■ ABOUT THIS EXERCISE
Please start at the first line of the records beneath and quote each line exactly, ending with the line containing "unfold Sys2Proof.Machine.State.updPlaced".

■ EXCERPTED RECORDS
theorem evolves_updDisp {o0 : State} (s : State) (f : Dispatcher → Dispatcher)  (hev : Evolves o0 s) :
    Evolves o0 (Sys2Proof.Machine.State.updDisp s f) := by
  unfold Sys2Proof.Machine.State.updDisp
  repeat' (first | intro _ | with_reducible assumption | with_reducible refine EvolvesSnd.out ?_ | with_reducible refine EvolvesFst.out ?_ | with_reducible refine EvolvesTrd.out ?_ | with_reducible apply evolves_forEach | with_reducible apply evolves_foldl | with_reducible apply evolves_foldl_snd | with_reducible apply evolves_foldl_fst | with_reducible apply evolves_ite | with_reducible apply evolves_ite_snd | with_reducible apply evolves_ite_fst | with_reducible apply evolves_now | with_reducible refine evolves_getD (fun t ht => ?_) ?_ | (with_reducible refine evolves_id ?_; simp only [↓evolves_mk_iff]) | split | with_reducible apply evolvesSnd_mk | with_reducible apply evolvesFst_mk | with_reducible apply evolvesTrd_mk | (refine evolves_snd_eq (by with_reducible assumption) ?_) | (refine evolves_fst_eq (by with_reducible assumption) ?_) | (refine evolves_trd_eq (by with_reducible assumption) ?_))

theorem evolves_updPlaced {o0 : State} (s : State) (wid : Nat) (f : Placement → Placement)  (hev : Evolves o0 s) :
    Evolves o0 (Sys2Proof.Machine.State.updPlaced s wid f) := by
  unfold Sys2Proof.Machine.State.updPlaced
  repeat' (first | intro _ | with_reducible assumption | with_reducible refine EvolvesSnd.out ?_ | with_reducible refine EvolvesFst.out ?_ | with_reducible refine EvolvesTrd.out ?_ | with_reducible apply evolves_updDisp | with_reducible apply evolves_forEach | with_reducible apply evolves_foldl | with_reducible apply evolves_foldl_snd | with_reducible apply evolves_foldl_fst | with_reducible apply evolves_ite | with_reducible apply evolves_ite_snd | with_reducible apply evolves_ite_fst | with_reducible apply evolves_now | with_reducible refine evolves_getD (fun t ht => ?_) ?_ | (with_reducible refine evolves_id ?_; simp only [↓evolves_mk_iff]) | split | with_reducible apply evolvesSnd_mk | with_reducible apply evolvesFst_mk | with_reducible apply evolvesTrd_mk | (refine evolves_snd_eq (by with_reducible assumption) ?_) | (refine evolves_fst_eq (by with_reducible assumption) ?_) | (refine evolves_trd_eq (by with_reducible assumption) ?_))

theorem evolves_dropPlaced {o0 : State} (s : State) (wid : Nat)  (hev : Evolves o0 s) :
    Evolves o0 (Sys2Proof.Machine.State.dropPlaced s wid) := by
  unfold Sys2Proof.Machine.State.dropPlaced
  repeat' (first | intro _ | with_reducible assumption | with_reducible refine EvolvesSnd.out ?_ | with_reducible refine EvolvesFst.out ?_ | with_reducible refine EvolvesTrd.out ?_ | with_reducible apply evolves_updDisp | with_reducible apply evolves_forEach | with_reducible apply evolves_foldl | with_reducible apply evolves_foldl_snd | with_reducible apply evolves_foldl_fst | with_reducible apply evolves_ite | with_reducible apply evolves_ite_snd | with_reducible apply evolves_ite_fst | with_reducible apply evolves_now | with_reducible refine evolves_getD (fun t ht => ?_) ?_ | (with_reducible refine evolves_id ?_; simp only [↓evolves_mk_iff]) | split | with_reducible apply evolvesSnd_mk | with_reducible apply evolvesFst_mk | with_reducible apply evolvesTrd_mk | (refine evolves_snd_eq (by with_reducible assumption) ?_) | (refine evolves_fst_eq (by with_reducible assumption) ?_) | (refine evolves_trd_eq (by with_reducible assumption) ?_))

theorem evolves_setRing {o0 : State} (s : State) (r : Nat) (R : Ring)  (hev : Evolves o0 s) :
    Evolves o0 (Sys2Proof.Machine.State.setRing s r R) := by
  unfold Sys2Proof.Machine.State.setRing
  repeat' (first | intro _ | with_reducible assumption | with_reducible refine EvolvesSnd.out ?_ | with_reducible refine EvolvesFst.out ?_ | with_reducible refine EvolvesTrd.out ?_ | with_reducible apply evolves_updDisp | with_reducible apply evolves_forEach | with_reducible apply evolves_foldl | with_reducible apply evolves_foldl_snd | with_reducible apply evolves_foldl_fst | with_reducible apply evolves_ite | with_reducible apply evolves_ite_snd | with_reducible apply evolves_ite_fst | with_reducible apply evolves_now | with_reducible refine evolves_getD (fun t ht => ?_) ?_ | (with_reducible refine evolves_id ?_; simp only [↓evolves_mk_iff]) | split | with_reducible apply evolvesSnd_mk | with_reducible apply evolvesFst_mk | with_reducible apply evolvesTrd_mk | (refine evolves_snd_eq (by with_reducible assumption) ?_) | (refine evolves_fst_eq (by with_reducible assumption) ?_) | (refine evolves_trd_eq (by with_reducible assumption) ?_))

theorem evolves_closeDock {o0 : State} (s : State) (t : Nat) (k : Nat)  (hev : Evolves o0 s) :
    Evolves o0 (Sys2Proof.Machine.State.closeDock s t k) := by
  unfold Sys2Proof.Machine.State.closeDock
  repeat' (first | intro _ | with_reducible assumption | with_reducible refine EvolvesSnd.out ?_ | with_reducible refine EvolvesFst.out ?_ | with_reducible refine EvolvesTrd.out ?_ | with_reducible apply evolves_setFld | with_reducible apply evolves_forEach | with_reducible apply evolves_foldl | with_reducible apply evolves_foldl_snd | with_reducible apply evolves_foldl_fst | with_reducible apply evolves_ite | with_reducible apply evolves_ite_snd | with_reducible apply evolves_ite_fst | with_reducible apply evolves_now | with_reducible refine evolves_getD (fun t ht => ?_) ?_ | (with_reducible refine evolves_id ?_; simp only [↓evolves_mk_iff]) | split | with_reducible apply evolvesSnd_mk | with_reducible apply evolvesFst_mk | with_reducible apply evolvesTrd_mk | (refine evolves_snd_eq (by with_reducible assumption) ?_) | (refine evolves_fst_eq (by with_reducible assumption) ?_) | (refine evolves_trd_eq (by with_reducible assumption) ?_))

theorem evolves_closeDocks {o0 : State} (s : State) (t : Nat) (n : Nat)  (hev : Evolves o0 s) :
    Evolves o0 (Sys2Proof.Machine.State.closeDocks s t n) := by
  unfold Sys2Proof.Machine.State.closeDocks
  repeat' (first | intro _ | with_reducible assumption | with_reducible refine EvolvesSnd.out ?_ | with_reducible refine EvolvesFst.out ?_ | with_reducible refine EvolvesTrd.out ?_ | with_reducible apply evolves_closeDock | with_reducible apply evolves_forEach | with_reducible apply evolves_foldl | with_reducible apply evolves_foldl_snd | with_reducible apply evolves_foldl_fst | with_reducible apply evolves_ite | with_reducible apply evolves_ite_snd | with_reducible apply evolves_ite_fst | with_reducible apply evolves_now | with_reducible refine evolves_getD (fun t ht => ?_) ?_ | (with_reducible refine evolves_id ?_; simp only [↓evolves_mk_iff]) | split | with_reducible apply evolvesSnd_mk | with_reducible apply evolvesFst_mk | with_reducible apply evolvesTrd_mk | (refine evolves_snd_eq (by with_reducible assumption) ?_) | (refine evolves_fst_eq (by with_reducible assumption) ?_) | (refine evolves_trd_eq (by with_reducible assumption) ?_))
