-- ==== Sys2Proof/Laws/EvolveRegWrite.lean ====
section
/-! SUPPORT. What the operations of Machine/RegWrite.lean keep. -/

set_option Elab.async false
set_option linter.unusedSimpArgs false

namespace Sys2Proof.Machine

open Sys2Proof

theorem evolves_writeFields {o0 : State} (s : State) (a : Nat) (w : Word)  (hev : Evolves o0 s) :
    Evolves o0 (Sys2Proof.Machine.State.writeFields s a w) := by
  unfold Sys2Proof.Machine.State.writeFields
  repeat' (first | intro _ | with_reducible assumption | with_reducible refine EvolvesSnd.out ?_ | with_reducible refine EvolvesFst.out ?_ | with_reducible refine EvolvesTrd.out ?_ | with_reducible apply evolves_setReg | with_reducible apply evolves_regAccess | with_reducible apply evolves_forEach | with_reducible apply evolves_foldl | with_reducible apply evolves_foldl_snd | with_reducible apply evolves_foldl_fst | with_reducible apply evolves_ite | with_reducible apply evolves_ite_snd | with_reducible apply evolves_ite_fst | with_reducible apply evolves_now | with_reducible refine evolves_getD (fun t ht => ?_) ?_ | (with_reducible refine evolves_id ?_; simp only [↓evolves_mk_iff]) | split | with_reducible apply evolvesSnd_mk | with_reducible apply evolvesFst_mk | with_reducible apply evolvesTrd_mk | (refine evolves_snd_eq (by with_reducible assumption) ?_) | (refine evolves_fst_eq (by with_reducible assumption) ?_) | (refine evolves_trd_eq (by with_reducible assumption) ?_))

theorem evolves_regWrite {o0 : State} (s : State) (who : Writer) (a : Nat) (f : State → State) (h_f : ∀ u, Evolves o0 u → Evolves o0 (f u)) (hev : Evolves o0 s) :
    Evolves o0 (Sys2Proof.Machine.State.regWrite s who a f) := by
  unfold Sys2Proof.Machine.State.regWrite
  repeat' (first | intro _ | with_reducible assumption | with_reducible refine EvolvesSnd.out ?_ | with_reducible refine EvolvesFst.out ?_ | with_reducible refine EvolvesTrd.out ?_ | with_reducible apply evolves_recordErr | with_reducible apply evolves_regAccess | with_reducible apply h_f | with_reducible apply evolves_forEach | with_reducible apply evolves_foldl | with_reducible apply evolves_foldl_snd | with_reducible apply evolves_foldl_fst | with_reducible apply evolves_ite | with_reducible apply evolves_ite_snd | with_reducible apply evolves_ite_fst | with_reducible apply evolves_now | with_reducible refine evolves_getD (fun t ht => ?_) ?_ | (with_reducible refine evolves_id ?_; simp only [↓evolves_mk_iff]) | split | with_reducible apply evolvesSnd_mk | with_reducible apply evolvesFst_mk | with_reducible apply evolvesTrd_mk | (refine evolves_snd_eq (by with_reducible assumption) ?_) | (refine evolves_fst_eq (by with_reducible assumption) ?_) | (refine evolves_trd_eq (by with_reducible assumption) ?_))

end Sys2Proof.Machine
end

■ RESPONSE AREA
theorem evolves_updDisp {o0 : State} (s : State) (f : Dispatcher → Dispatcher)  (hev : Evolves o0 s) :
    Evolves o0 (Sys2Proof.Machine.State.updDisp s f) := by
  unfold Sys2Proof.Machine.State.updDisp
  repeat' (first | intro _ | with_reducible assumption | with_reducible refine EvolvesSnd.out ?_ | with_reducible refine EvolvesFst.out ?_ | with_reducible refine EvolvesTrd.out ?_ | with_reducible apply evolves_forEach | with_reducible apply evolves_foldl | with_reducible apply evolves_foldl_snd | with_reducible apply evolves_foldl_fst | with_reducible apply evolves_ite | with_reducible apply evolves_ite_snd | with_reducible apply evolves_ite_fst | with_reducible apply evolves_now | with_reducible refine evolves_getD (fun t ht => ?_) ?_ | (with_reducible refine evolves_id ?_; simp only [↓evolves_mk_iff]) | split | with_reducible apply evolvesSnd_mk | with_reducible apply evolvesFst_mk | with_reducible apply evolvesTrd_mk | (refine evolves_snd_eq (by with_reducible assumption) ?_) | (refine evolves_fst_eq (by with_reducible assumption) ?_) | (refine evolves_trd_eq (by with_reducible assumption) ?_))

theorem evolves_updPlaced {o0 : State} (s : State) (wid : Nat) (f : Placement → Placement)  (hev : Evolves o0 s) :
    Evolves o0 (Sys2Proof.Machine.State.updPlaced s wid f) := by
  unfold Sys2Proof.Machine.State.updPlaced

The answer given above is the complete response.